[Stored items from a collection]
..........

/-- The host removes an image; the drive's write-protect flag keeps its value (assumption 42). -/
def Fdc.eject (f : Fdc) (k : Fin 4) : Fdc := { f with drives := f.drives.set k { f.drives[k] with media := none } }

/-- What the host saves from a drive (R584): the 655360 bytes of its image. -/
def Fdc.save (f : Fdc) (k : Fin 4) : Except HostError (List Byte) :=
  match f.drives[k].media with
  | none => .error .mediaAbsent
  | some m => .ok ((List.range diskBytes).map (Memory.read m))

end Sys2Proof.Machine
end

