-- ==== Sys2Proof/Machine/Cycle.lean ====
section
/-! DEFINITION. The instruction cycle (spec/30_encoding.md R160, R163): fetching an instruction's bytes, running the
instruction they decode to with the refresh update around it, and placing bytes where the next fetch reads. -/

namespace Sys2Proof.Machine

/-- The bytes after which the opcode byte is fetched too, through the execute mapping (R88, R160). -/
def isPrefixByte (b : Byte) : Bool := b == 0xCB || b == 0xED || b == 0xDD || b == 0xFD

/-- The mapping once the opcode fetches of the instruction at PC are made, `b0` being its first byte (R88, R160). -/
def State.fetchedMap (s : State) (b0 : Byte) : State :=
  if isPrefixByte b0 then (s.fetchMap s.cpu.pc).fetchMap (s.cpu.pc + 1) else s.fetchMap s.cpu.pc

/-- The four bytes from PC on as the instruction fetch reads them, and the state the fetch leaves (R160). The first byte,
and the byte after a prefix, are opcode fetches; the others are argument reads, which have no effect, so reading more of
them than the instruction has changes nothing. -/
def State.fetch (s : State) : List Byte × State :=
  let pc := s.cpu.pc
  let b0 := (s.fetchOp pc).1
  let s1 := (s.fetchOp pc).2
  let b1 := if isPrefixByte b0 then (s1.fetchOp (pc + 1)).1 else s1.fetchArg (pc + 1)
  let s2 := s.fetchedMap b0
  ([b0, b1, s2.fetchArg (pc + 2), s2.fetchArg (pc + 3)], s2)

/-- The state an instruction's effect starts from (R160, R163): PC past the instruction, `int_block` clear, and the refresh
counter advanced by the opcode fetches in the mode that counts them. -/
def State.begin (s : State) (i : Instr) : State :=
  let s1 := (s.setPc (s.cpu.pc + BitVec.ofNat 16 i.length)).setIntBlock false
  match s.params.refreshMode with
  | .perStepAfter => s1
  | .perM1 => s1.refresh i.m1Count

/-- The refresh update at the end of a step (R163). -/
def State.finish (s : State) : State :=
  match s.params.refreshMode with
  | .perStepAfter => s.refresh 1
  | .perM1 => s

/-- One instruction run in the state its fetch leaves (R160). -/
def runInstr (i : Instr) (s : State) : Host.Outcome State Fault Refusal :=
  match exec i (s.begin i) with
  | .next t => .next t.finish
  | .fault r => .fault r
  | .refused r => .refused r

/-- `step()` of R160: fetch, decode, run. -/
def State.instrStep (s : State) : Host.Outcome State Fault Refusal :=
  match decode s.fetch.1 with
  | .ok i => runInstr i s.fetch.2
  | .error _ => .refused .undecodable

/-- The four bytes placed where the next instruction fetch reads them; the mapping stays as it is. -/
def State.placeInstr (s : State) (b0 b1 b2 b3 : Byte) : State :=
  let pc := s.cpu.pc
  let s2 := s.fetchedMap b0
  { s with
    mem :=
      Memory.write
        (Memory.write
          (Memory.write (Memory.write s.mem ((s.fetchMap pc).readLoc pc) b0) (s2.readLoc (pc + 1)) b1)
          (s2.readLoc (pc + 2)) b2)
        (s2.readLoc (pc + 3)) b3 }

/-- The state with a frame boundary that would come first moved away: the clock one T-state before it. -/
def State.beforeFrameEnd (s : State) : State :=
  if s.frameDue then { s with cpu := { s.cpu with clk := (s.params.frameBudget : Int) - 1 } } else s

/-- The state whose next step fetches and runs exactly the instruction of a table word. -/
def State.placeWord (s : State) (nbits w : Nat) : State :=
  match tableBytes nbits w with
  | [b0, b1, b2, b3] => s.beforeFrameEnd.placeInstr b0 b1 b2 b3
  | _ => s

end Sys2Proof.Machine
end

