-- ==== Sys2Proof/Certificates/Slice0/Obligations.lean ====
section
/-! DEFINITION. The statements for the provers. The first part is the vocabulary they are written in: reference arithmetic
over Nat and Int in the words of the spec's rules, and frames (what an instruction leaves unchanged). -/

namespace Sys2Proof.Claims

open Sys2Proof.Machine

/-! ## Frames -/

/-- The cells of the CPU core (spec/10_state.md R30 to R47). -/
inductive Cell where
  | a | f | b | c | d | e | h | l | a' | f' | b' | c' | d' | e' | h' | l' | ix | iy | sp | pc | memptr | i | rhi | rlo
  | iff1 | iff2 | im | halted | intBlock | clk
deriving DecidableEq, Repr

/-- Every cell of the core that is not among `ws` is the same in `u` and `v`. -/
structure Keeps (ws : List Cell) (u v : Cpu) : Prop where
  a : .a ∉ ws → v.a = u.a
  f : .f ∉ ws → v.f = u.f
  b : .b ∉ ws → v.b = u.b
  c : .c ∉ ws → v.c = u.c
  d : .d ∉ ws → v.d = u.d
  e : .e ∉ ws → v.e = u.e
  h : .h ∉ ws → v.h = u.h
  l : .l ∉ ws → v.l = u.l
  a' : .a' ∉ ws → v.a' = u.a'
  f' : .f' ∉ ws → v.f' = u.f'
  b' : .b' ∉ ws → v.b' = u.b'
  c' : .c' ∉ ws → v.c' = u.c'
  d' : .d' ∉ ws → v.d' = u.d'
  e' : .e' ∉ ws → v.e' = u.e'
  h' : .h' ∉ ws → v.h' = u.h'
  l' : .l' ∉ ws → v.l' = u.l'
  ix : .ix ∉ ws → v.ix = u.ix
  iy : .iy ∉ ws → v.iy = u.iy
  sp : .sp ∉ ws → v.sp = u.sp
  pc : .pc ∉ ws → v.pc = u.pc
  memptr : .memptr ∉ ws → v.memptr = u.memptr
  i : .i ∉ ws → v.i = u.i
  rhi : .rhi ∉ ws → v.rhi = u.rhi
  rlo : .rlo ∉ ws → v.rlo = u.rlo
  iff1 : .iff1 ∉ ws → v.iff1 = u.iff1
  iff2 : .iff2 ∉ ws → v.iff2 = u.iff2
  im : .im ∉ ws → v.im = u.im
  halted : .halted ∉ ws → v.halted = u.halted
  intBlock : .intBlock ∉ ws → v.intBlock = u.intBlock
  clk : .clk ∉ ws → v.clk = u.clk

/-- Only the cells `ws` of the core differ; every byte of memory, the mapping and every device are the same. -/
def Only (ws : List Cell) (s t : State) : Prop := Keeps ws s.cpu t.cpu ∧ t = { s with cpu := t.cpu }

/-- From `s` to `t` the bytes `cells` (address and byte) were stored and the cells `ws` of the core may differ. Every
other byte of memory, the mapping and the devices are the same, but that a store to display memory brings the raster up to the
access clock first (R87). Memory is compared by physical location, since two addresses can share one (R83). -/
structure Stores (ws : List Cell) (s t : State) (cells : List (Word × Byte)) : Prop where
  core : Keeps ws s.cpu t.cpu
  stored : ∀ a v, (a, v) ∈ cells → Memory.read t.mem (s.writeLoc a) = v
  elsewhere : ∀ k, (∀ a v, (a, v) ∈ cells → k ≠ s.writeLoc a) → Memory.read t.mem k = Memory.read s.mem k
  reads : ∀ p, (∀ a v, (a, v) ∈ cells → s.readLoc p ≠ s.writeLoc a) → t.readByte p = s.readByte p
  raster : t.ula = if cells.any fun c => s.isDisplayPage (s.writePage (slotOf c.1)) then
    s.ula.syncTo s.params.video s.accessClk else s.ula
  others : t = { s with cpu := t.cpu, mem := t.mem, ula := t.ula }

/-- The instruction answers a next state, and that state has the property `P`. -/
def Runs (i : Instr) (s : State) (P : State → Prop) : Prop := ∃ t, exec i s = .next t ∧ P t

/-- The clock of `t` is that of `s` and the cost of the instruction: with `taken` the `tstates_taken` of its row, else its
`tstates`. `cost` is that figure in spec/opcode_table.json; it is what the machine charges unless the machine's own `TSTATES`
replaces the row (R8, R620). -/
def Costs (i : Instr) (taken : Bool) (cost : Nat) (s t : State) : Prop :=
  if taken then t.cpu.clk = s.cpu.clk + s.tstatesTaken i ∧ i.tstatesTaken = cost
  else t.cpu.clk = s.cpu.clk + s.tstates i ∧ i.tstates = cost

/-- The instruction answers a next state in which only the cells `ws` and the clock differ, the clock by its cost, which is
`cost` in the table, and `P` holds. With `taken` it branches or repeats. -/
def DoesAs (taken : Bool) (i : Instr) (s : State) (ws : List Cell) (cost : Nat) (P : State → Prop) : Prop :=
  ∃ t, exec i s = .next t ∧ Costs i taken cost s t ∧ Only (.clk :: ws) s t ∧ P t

..........

■ **Task requirements**
The entries above hold the needed span. Transcribe exactly the lines from the one with "intBlock | clk" to the one with "f' : .f' ∉ ws → v.f' = u.f'", both included.

■ **Solution**
  | iff1 | iff2 | im | halted | intBlock | clk
deriving DecidableEq, Repr

/-- Every cell of the core that is not among `ws` is the same in `u` and `v`. -/
structure Keeps (ws : List Cell) (u v : Cpu) : Prop where
  a : .a ∉ ws → v.a = u.a
  f : .f ∉ ws → v.f = u.f
  b : .b ∉ ws → v.b = u.b
  c : .c ∉ ws → v.c = u.c
  d : .d ∉ ws → v.d = u.d
  e : .e ∉ ws → v.e = u.e
  h : .h ∉ ws → v.h = u.h
  l : .l ∉ ws → v.l = u.l
  a' : .a' ∉ ws → v.a' = u.a'
  f' : .f' ∉ ws → v.f' = u.f'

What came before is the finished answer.